The layers are indexed as l = 1, 2, …L, where L is the index of the output layer, each layer has an output z l, an intermediate value \(\boldsymbol {\delta }^l=\frac {\partial \mathcal {L}}{\partial \boldsymbol {z}^l}\), and an activation output a l = f(z l) (where f is the activation function). We use an MLP with MSE loss and a sigmoid activation function as an example. Given z l = W la l−1 + b l, \(\boldsymbol {a}^l=f(\boldsymbol {z}^l)=\frac {1}{1+e^{-\boldsymbol {z}^l}}\), and \(\mathcal {L}=\frac {1}{2}\|\boldsymbol {y}-\boldsymbol {a}^{L}\|{ }^2_2\), we represent the partial derivative of the activation output with respect to its original output as \(\frac {\partial \boldsymbol {a}^l}{\partial \boldsymbol {z}^l}=f'(\boldsymbol {z}^l)=f(\boldsymbol {z}^l)(1-f(\boldsymbol {z}^l))=\boldsymbol {a}^l(1-\boldsymbol {a}^l)\) and the partial derivative of the loss with respect to the activation output as \(\frac {\partial \mathcal {L}}{\partial \boldsymbol {a}^{L}}=(\boldsymbol {a}^{L}-\boldsymbol {y})\). To compute the partial derivative of the loss with respect to the output layer, we apply the chain rule as follows:

  • \(\boldsymbol {\delta }^{L} =\frac {\partial \mathcal {L}}{\partial \boldsymbol {z}^{L}} =\frac {\partial \mathcal {L}}{\partial \boldsymbol {a}^{L}}\frac {\partial \boldsymbol {a}^L}{\partial \boldsymbol {z}^{L}}=\left (\boldsymbol {a}^L-\boldsymbol {y}\right )\odot \left (\boldsymbol {a}^L\left (1-\boldsymbol {a}^L\right )\right )\)

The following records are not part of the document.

-- ==== Sys2Proof/Laws/KeepModes.lean ====
section
/-! SUPPORT. What the operations of Machine/Modes.lean can change: each keeps every part of the state that its number does not name,
and the standing properties of `Keeps`. -/

namespace Sys2Proof.Machine

theorem State.liftModule_keeps {m : Nat} {s₀ : State} (s : State) (h : Keeps m s₀ s) (hm : Sub 19 m) :
    Keeps m s₀ (State.liftModule s) := by
  unfold State.liftModule
  repeat' first
    | with_reducible assumption
    | (with_reducible refine Sub.of hm ?_); decide
    | with_reducible apply State.setF_keeps
    | with_reducible apply Keeps.set_prf

theorem State.virtioNeedsReset_keeps {m : Nat} {s₀ : State} (s : State) (h : Keeps m s₀ s) (hm : Sub 32 m) :
    Keeps m s₀ (State.virtioNeedsReset s) := by
  unfold State.virtioNeedsReset
  repeat' first
    | with_reducible assumption
    | (with_reducible refine Sub.of hm ?_); decide
    | with_reducible apply State.setFn_keeps
    | with_reducible apply Keeps.ite
    | split

theorem execModeCommit_keeps {m : Nat} {s₀ : State} (s : State) (h : Keeps m s₀ s) (hm : Sub 11009983 m) :
    KeepsR m s₀ (execModeCommit s) := by
  unfold execModeCommit
  repeat' first
    | with_reducible assumption
    | (with_reducible refine Sub.of hm ?_); decide
    | with_reducible apply State.liftModule_keeps
    | with_reducible apply State.endMode_keeps
    | with_reducible apply State.commitMode_keeps
    | with_reducible apply State.postEvent_keeps
    | with_reducible apply State.virtioNeedsReset_keeps
    | with_reducible apply State.startStandby_keeps
    | with_reducible apply State.resumeHeldStandby_keeps
    | with_reducible apply KeepsR.ite
    | with_reducible apply Keeps.ite
    | with_reducible apply KeepsR.next
    | split

theorem State.modeGo_keeps {m : Nat} {s₀ : State} (s : State) (init : Nat) (target : Nat) (h : Keeps m s₀ s) (hm : Sub 16777151 m) :
    Keeps m s₀ (State.modeGo s init target) := by
  unfold State.modeGo
  repeat' first
    | with_reducible assumption
    | (with_reducible refine Sub.of hm ?_); decide
    | with_reducible apply State.blockAccess_keeps
    | with_reducible apply State.setF_keeps
    | with_reducible apply State.beginReset_keeps
    | with_reducible apply State.beginMode_keeps
    | with_reducible apply Keeps.ite

theorem execModeRequestGo_keeps {m : Nat} {s₀ : State} (init : Nat) (target : Fin 8) (s : State) (h : Keeps m s₀ s) (hm : Sub 16777151 m) :
    KeepsR m s₀ (execModeRequestGo init target s) := by
  unfold execModeRequestGo
  repeat' first
    | with_reducible assumption
    | (with_reducible refine Sub.of hm ?_); decide
    | with_reducible apply State.holdReq_keeps
    | with_reducible apply State.modeGo_keeps
    | with_reducible apply KeepsR.ite
    | with_reducible apply Keeps.ite
    | with_reducible apply KeepsR.next

theorem State.claimMode_keeps {m : Nat} {s₀ : State} (s : State) (o : Origin) (h : Keeps m s₀ s) (hm : Sub 8390207 m) :
    Keeps m s₀ (State.claimMode s o) := by
  unfold State.claimMode
  repeat' first
    | with_reducible assumption
    | (with_reducible refine Sub.of hm ?_); decide
    | with_reducible apply State.complete_keeps
    | with_reducible apply State.answerMode_keeps
    | with_reducible apply State.beginMode_keeps
    | with_reducible apply Keeps.ite

theorem State.releaseMode_keeps {m : Nat} {s₀ : State} (s : State) (o : Origin) (h : Keeps m s₀ s) (hm : Sub 8390207 m) :
    Keeps m s₀ (State.releaseMode s o) := by
  unfold State.releaseMode
  repeat' first
    | with_reducible assumption
    | (with_reducible refine Sub.of hm ?_); decide
    | with_reducible apply State.complete_keeps
    | with_reducible apply State.beginMode_keeps
    | with_reducible apply Keeps.ite

theorem State.runHeld_keeps {m : Nat} {s₀ : State} (s : State) (h : Keeps m s₀ s) (hm : Sub 16777151 m) :
    Keeps m s₀ (State.runHeld s) := by
  unfold State.runHeld
  repeat' first
    | intro _
    | with_reducible assumption
    | (with_reducible refine Sub.of hm ?_); decide
    | with_reducible apply State.modeGo_keeps
    | with_reducible apply State.claimMode_keeps
    | with_reducible apply State.releaseMode_keeps
    | with_reducible apply Keeps.foldl
    | split
    | with_reducible apply Keeps.set_upd

theorem State.afterFlush_keeps {m : Nat} {s₀ : State} (s : State) (q : RstReq) (h : Keeps m s₀ s) (hm : Sub 16777151 m) :
    Keeps m s₀ (State.afterFlush s q) := by
  unfold State.afterFlush
  repeat' first
    | with_reducible assumption
    | (with_reducible refine Sub.of hm ?_); decide
    | with_reducible apply State.setF_keeps
    | with_reducible apply State.beginReset_keeps
    | with_reducible apply Keeps.set_modes

theorem execResetRelease_keeps {m : Nat} {s₀ : State} (s : State) (h : Keeps m s₀ s) (hm : Sub 27 m) :
    KeepsR m s₀ (execResetRelease s) := by
  unfold execResetRelease
  repeat' first
    | with_reducible assumption
    | (with_reducible refine Sub.of hm ?_); decide
    | with_reducible apply State.after_keeps
    | with_reducible apply State.draw_keeps
    | with_reducible apply State.releaseCipher_keeps
    | with_reducible apply State.showUnits_keeps
    | with_reducible apply KeepsR.ite
    | with_reducible apply Keeps.ite
    | with_reducible apply KeepsR.next
    | split
    | with_reducible apply Keeps.set_modes_prf
    | with_reducible apply Keeps.set_modes
    | with_reducible apply Keeps.set_prf

theorem State.endDebounce_keeps {m : Nat} {s₀ : State} (s : State) (entry : Bool) (h : Keeps m s₀ s) (hm : Sub 11 m) :
    Keeps m s₀ (State.endDebounce s entry) := by
  unfold State.endDebounce
  repeat' first
    | with_reducible assumption
    | (with_reducible refine Sub.of hm ?_); decide
    | with_reducible apply State.startStandby_keeps
    | with_reducible apply Keeps.ite
    | with_reducible apply Keeps.set_modes

theorem execStandbyExitDebounce_keeps {m : Nat} {s₀ : State} (s : State) (h : Keeps m s₀ s) (hm : Sub 11 m) :
    KeepsR m s₀ (execStandbyExitDebounce s) := by
  unfold execStandbyExitDebounce
  repeat' first
    | with_reducible assumption
    | (with_reducible refine Sub.of hm ?_); decide
    | with_reducible apply State.endDebounce_keeps
    | with_reducible apply State.after_keeps
    | with_reducible apply KeepsR.ite
    | with_reducible apply Keeps.ite
    | with_reducible apply KeepsR.next

theorem execResetDatapathRequest_keeps {m : Nat} {s₀ : State} (init : Nat) (v : BitVec 32) (s : State) (h : Keeps m s₀ s) (hm : Sub 16777151 m) :
    KeepsR m s₀ (execResetDatapathRequest init v s) := by
  unfold execResetDatapathRequest
  repeat' first
    | with_reducible assumption
    | (with_reducible refine Sub.of hm ?_); decide
    | with_reducible apply State.resetRequest_keeps
    | with_reducible apply KeepsR.next

theorem execStandbyEntryDebounce_keeps {m : Nat} {s₀ : State} (s : State) (h : Keeps m s₀ s) (hm : Sub 11 m) :
    KeepsR m s₀ (execStandbyEntryDebounce s) := by
  unfold execStandbyEntryDebounce
  repeat' first
    | with_reducible assumption
    | (with_reducible refine Sub.of hm ?_); decide
    | with_reducible apply State.endDebounce_keeps
    | with_reducible apply State.after_keeps
    | with_reducible apply KeepsR.ite
    | with_reducible apply Keeps.ite
    | with_reducible apply KeepsR.next

theorem execClaim_keeps {m : Nat} {s₀ : State} (o : Origin) (s : State) (h : Keeps m s₀ s) (hm : Sub 9438783 m) :
    KeepsR m s₀ (execClaim o s) := by
  unfold execClaim
  repeat' first
    | with_reducible assumption
    | (with_reducible refine Sub.of hm ?_); decide
    | with_reducible apply State.holdReq_keeps
    | with_reducible apply State.claimMode_keeps
    | with_reducible apply KeepsR.ite
    | with_reducible apply Keeps.ite
    | with_reducible apply KeepsR.next

theorem execResetColdRequest_keeps {m : Nat} {s₀ : State} (init : Nat) (v : BitVec 32) (s : State) (h : Keeps m s₀ s) (hm : Sub 16777151 m) :
    KeepsR m s₀ (execResetColdRequest init v s) := by
  unfold execResetColdRequest
  repeat' first
    | with_reducible assumption
    | (with_reducible refine Sub.of hm ?_); decide
    | with_reducible apply State.resetRequest_keeps
    | with_reducible apply KeepsR.next

theorem execDResetDone_keeps {m : Nat} {s₀ : State} (s : State) (h : Keeps m s₀ s) (hm : Sub 8810047 m) :
    KeepsR m s₀ (execDResetDone s) := by
  unfold execDResetDone
  repeat' first
    | with_reducible assumption
    | (with_reducible refine Sub.of hm ?_); decide
    | with_reducible apply State.dataRelease_keeps
    | with_reducible apply KeepsR.next
    | split

theorem execHostPwrGoodChange_keeps {m : Nat} {s₀ : State} (level : Bool) (s : State) (h : Keeps m s₀ s) (hm : Sub 11 m) :
    KeepsR m s₀ (execHostPwrGoodChange level s) := by
  unfold execHostPwrGoodChange
  repeat' first
    | with_reducible assumption
    | (with_reducible refine Sub.of hm ?_); decide
    | with_reducible apply State.setF_keeps
    | with_reducible apply KeepsR.ite
    | with_reducible apply Keeps.ite
    | with_reducible apply KeepsR.next
    | with_reducible apply Keeps.set_modes

theorem execRelease_keeps {m : Nat} {s₀ : State} (o : Origin) (s : State) (h : Keeps m s₀ s) (hm : Sub 9438783 m) :
    KeepsR m s₀ (execRelease o s) := by
  unfold execRelease
  repeat' first
    | with_reducible assumption
    | (with_reducible refine Sub.of hm ?_); decide
    | with_reducible apply State.holdReq_keeps
    | with_reducible apply State.releaseMode_keeps
    | with_reducible apply KeepsR.ite
    | with_reducible apply Keeps.ite
    | with_reducible apply KeepsR.next

theorem execFlushDone_keeps {m : Nat} {s₀ : State} (s : State) (h : Keeps m s₀ s) (hm : Sub 16777151 m) :
    KeepsR m s₀ (execFlushDone s) := by
  unfold execFlushDone
  repeat' first
    | with_reducible assumption
    | (with_reducible refine Sub.of hm ?_); decide
    | with_reducible apply State.afterFlush_keeps
    | with_reducible apply KeepsR.ite
    | with_reducible apply Keeps.ite
    | with_reducible apply KeepsR.next
    | split

theorem execFlushTimeout_keeps {m : Nat} {s₀ : State} (s : State) (h : Keeps m s₀ s) (hm : Sub 16777151 m) :
    KeepsR m s₀ (execFlushTimeout s) := by
  unfold execFlushTimeout
  repeat' first
    | with_reducible assumption
    | (with_reducible refine Sub.of hm ?_); decide
    | with_reducible apply State.afterFlush_keeps
    | with_reducible apply State.after_keeps
    | with_reducible apply KeepsR.next
    | split

theorem execResetWarmRequest_keeps {m : Nat} {s₀ : State} (init : Nat) (v : BitVec 32) (s : State) (h : Keeps m s₀ s) (hm : Sub 16777151 m) :
    KeepsR m s₀ (execResetWarmRequest init v s) := by
  unfold execResetWarmRequest
  repeat' first
    | with_reducible assumption
    | (with_reducible refine Sub.of hm ?_); decide
    | with_reducible apply State.resetRequest_keeps
    | with_reducible apply KeepsR.next

end Sys2Proof.Machine
end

Then, the partial derivative of the loss with respect to all the other layers’ outputs can be computed recursively as follows, where l = 1, 2, …, L − 1.

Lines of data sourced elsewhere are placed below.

-- ==== Sys2Proof/Laws/KeepBoot.lean ====
section
/-! SUPPORT. What the operations of Machine/Boot.lean can change: each keeps every part of the state that its number does not name,
and the standing properties of `Keeps`. -/

namespace Sys2Proof.Machine

theorem State.putMeasData_keeps {m : Nat} {s₀ : State} (s : State) (b : List Byte) (words : Nat) (h : Keeps m s₀ s) (hm : Sub 3 m) :
    Keeps m s₀ (State.putMeasData s b words) := by
  unfold State.putMeasData
  repeat' first
    | intro _
    | with_reducible assumption
    | (with_reducible refine Sub.of hm ?_); decide
    | with_reducible apply State.setReg_keeps
    | with_reducible apply Keeps.foldl

theorem State.showInactive_keeps {m : Nat} {s₀ : State} (s : State) (h : Keeps m s₀ s) (hm : Sub 3 m) :
    Keeps m s₀ (State.showInactive s) := by
  unfold State.showInactive
  repeat' first
    | with_reducible assumption
    | (with_reducible refine Sub.of hm ?_); decide
    | with_reducible apply State.setF_keeps

theorem State.logMeasure_keeps {m : Nat} {s₀ : State} (s : State) (e : List Byte) (h : Keeps m s₀ s) (hm : Sub 524291 m) :
    Keeps m s₀ (State.logMeasure s e) := by
  unfold State.logMeasure
  repeat' first
    | with_reducible assumption
    | (with_reducible refine Sub.of hm ?_); decide
    | with_reducible apply State.setF_keeps
    | with_reducible apply Keeps.ite
    | with_reducible apply Keeps.set_boot

theorem State.extend_keeps {m : Nat} {s₀ : State} (s : State) (i : Nat) (event : Nat) (typ : Nat) (index : Nat) (version : Nat) (build : Nat) (d : List Byte) (h : Keeps m s₀ s) (hm : Sub 524291 m) :
    Keeps m s₀ (State.extend s i event typ index version build d) := by
  unfold State.extend
  repeat' first
    | with_reducible assumption
    | (with_reducible refine Sub.of hm ?_); decide
    | with_reducible apply State.logMeasure_keeps
    | with_reducible apply Keeps.set_boot

theorem State.deriveAlias_keeps {m : Nat} {s₀ : State} (s : State) (h : Keeps m s₀ s) (hm : Sub 524288 m) :
    Keeps m s₀ (State.deriveAlias s) := by
  unfold State.deriveAlias
  repeat' first
    | with_reducible assumption
    | (with_reducible refine Sub.of hm ?_); decide
    | with_reducible apply Keeps.set_boot

theorem State.measureImage_keeps {m : Nat} {s₀ : State} (s : State) (store : Nat) (event : Nat) (h : Keeps m s₀ s) (hm : Sub 524291 m) :
    Keeps m s₀ (State.measureImage s store event) := by
  unfold State.measureImage
  repeat' first
    | intro _
    | with_reducible assumption
    | (with_reducible refine Sub.of hm ?_); decide
    | with_reducible apply State.extend_keeps
    | with_reducible apply State.deriveAlias_keeps
    | with_reducible apply Keeps.ite
    | with_reducible apply Keeps.foldl

theorem execRomHandover_keeps {m : Nat} {s₀ : State} (s : State) (h : Keeps m s₀ s) (hm : Sub 524299 m) :
    KeepsR m s₀ (execRomHandover s) := by
  unfold execRomHandover
  repeat' first
    | with_reducible assumption
    | (with_reducible refine Sub.of hm ?_); decide
    | with_reducible apply State.setF_keeps
    | with_reducible apply State.showInactive_keeps
    | with_reducible apply State.measureImage_keeps
    | with_reducible apply KeepsR.ite
    | with_reducible apply Keeps.ite
    | with_reducible apply KeepsR.next
    | split
    | with_reducible apply Keeps.set_modes_boot
    | with_reducible apply Keeps.set_boot
    | with_reducible apply Keeps.set_modes

theorem State.finishAct_keeps {m : Nat} {s₀ : State} (s : State) (a : ActSt) (h : Keeps m s₀ s) (hm : Sub 16777151 m) :
    Keeps m s₀ (State.finishAct s a) := by
  unfold State.finishAct
  repeat' first
    | with_reducible assumption
    | (with_reducible refine Sub.of hm ?_); decide
    | with_reducible apply State.setF_keeps
    | with_reducible apply State.updEnd_keeps
    | with_reducible apply State.eraseHeader_keeps
    | with_reducible apply State.runHeld_keeps
    | with_reducible apply State.showSafelight_keeps
    | with_reducible apply State.nveActivated_keeps
    | with_reducible apply Keeps.ite
    | split
    | with_reducible apply Keeps.set_nve_upd
    | with_reducible apply Keeps.set_nve
    | with_reducible apply Keeps.set_upd

theorem State.completeBoot_keeps {m : Nat} {s₀ : State} (s : State) (h : Keeps m s₀ s) (hm : Sub 11534271 m) :
    Keeps m s₀ (State.completeBoot s) := by
  unfold State.completeBoot
  repeat' first
    | with_reducible assumption
    | (with_reducible refine Sub.of hm ?_); decide
    | with_reducible apply State.setF_keeps
    | with_reducible apply State.hostReady_keeps
    | with_reducible apply State.commitMode_keeps
    | with_reducible apply State.startStandby_keeps
    | with_reducible apply Keeps.ite
    | with_reducible apply Keeps.set_modes_boot
    | with_reducible apply Keeps.set_boot
    | with_reducible apply Keeps.set_modes

theorem execBootDone_keeps {m : Nat} {s₀ : State} (init : Nat) (s : State) (h : Keeps m s₀ s) (hm : Sub 16777151 m) :
    KeepsR m s₀ (execBootDone init s) := by
  unfold execBootDone
  repeat' first
    | with_reducible assumption
    | (with_reducible refine Sub.of hm ?_); decide
    | with_reducible apply State.blockAccess_keeps
    | with_reducible apply State.finishAct_keeps
    | with_reducible apply State.completeBoot_keeps
    | with_reducible apply KeepsR.ite
    | with_reducible apply Keeps.ite
    | with_reducible apply KeepsR.next
    | split

theorem State.extendFree_keeps {m : Nat} {s₀ : State} (s : State) (i : Nat) (event : Nat) (h : Keeps m s₀ s) (hm : Sub 524291 m) :
    Keeps m s₀ (State.extendFree s i event) := by
  unfold State.extendFree
  repeat' first
    | with_reducible assumption
    | (with_reducible refine Sub.of hm ?_); decide
    | with_reducible apply State.draw_keeps
    | with_reducible apply State.extend_keeps

theorem State.measOp_keeps {m : Nat} {s₀ : State} (s : State) (init : Nat) (op : Nat) (n : Nat) (f : State → State × Nat) (h : Keeps m s₀ s) (hf : ∀ x0, Keeps m s₀ x0 → Keeps m s₀ (f x0).1) (hm : Sub 8389651 m) :
    Keeps m s₀ (State.measOp s init op n f) := by
  unfold State.measOp
  repeat' first
    | with_reducible assumption
    | (with_reducible refine Sub.of hm ?_); decide
    | with_reducible apply hf
    | with_reducible apply State.blockAccess_keeps
    | with_reducible apply State.setF_keeps
    | with_reducible apply Keeps.ite

theorem execMeasRead_keeps {m : Nat} {s₀ : State} (init : Nat) (n : BitVec 10) (s : State) (h : Keeps m s₀ s) (hm : Sub 8389651 m) :
    KeepsR m s₀ (execMeasRead init n s) := by
  unfold execMeasRead
  repeat' first
    | intro _
    | with_reducible assumption
    | (with_reducible refine Sub.of hm ?_); decide
    | with_reducible apply State.measOp_keeps
    | with_reducible apply State.putMeasData_keeps
    | with_reducible apply KeepsR.ite
    | with_reducible apply Keeps.ite
    | with_reducible apply Keeps.ite1
    | with_reducible apply Keeps.ite2
    | with_reducible apply KeepsR.next

theorem execMeasExtend_keeps {m : Nat} {s₀ : State} (init : Nat) (n : BitVec 10) (s : State) (h : Keeps m s₀ s) (hm : Sub 8913939 m) :
    KeepsR m s₀ (execMeasExtend init n s) := by
  unfold execMeasExtend
  repeat' first
    | intro _
    | with_reducible assumption
    | (with_reducible refine Sub.of hm ?_); decide
    | with_reducible apply State.measOp_keeps
    | with_reducible apply State.extend_keeps
    | with_reducible apply KeepsR.ite
    | with_reducible apply Keeps.ite
    | with_reducible apply Keeps.ite1
    | with_reducible apply Keeps.ite2
    | with_reducible apply KeepsR.next

theorem execMeasLogRead_keeps {m : Nat} {s₀ : State} (init : Nat) (n : BitVec 10) (s : State) (h : Keeps m s₀ s) (hm : Sub 8389651 m) :
    KeepsR m s₀ (execMeasLogRead init n s) := by
  unfold execMeasLogRead
  repeat' first
    | intro _
    | with_reducible assumption
    | (with_reducible refine Sub.of hm ?_); decide
    | with_reducible apply State.measOp_keeps
    | with_reducible apply State.putMeasData_keeps
    | with_reducible apply KeepsR.next
    | split

theorem State.setBoot_keeps {m : Nat} {s₀ : State} (s : State) (b : BootSt) (h : Keeps m s₀ s) (hm : Sub 524288 m) :
    Keeps m s₀ (State.setBoot s b) := by
  unfold State.setBoot
  repeat' first
    | with_reducible assumption
    | (with_reducible refine Sub.of hm ?_); decide
    | with_reducible apply Keeps.set_boot

theorem execRecoveryWindowClose_keeps {m : Nat} {s₀ : State} (s : State) (h : Keeps m s₀ s) (hm : Sub 524288 m) :
    KeepsR m s₀ (execRecoveryWindowClose s) := by
  unfold execRecoveryWindowClose
  repeat' first
    | with_reducible assumption
    | (with_reducible refine Sub.of hm ?_); decide
    | with_reducible apply State.after_keeps
    | with_reducible apply State.setBoot_keeps
    | with_reducible apply KeepsR.next
    | split

theorem State.setHostPush_keeps {m : Nat} {s₀ : State} (s : State) (on : Bool) (h : Keeps m s₀ s) (hm : Sub 8785855 m) :
    Keeps m s₀ (State.setHostPush s on) := by
  unfold State.setHostPush
  repeat' first
    | with_reducible assumption
    | (with_reducible refine Sub.of hm ?_); decide
    | with_reducible apply State.enterLinkReset_keeps
    | with_reducible apply Keeps.ite
    | with_reducible apply Keeps.set_modes

theorem State.enterDarkroom_keeps {m : Nat} {s₀ : State} (s : State) (h : Keeps m s₀ s) (hm : Sub 11407287 m) :
    Keeps m s₀ (State.enterDarkroom s) := by
  unfold State.enterDarkroom
  repeat' first
    | with_reducible assumption
    | (with_reducible refine Sub.of hm ?_); decide
    | with_reducible apply State.enterLinkReset_keeps
    | with_reducible apply State.setF_keeps
    | with_reducible apply State.showMode_keeps
    | with_reducible apply State.setBoot_keeps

  • Given z l+1 = W l+1a l + b l+1

  • Then \(\boldsymbol {\delta }^{l} =\frac {\partial \mathcal {L}}{\partial \boldsymbol {z}^{l}} =\frac {\partial \mathcal {L}}{\partial \boldsymbol {z}^{l+1}}\frac {\partial \boldsymbol {z}^{l+1}}{\partial \boldsymbol {a}^{l}}\frac {\partial \boldsymbol {a}^{l}}{\partial \boldsymbol {z}^{l}} =\left (\boldsymbol {W}^{l+1}\right )^T\boldsymbol {\delta }^{l+1}\odot \left (\boldsymbol {a}^l\left (1-\boldsymbol {a}^l\right )\right )\)

The second step of the back-propagation is to compute the partial derivative of the loss with respect to the parameters \(\frac {\partial \mathcal {L}}{\partial \boldsymbol {W}^l}\) and \(\frac {\partial \mathcal {L}}{\partial \boldsymbol {b}^l}\) of each layer based on the intermediate value δ l.

  • Given z l = W la l−1 + b l, we have \(\frac {\partial \boldsymbol {z}^{l}}{\partial \boldsymbol {W}^l}=\boldsymbol {a}^{l-1}\) and \(\frac {\partial \boldsymbol {z}^{l}}{\partial \boldsymbol {b}^l}=1\)

  • Then \(\frac {\partial \mathcal {L}}{\partial \boldsymbol {W}^l}=\frac {\partial \mathcal {L}}{\partial \boldsymbol {z}^l}\frac {\partial \boldsymbol {z}^l}{\partial \boldsymbol {W}^l}=\boldsymbol {\delta }^l\left (\boldsymbol {a}^{l-1}\right )^T\), \(\frac {\partial \mathcal {L}}{\partial \boldsymbol {b}^l}=\frac {\partial \mathcal {L}}{\partial \boldsymbol {z}^l}\frac {\partial \boldsymbol {z}^l}{\partial \boldsymbol {b}^l}=\boldsymbol {\delta }^l\)

Finally, we use the \(\frac {\partial \mathcal {L}}{\partial \boldsymbol {W}^l}\) and \(\frac {\partial \mathcal {L}}{\partial \boldsymbol {b}^l}\) to update the parameters W l and b l as follows:

  • \(\boldsymbol {W}^l:=\boldsymbol {W}^l-\alpha \frac {\partial \mathcal {L}}{\partial \boldsymbol {W}^l}\)

  • \(\boldsymbol {b}^l:=\boldsymbol {b}^l-\alpha \frac {\partial \mathcal {L}}{\partial \boldsymbol {b}^l}\)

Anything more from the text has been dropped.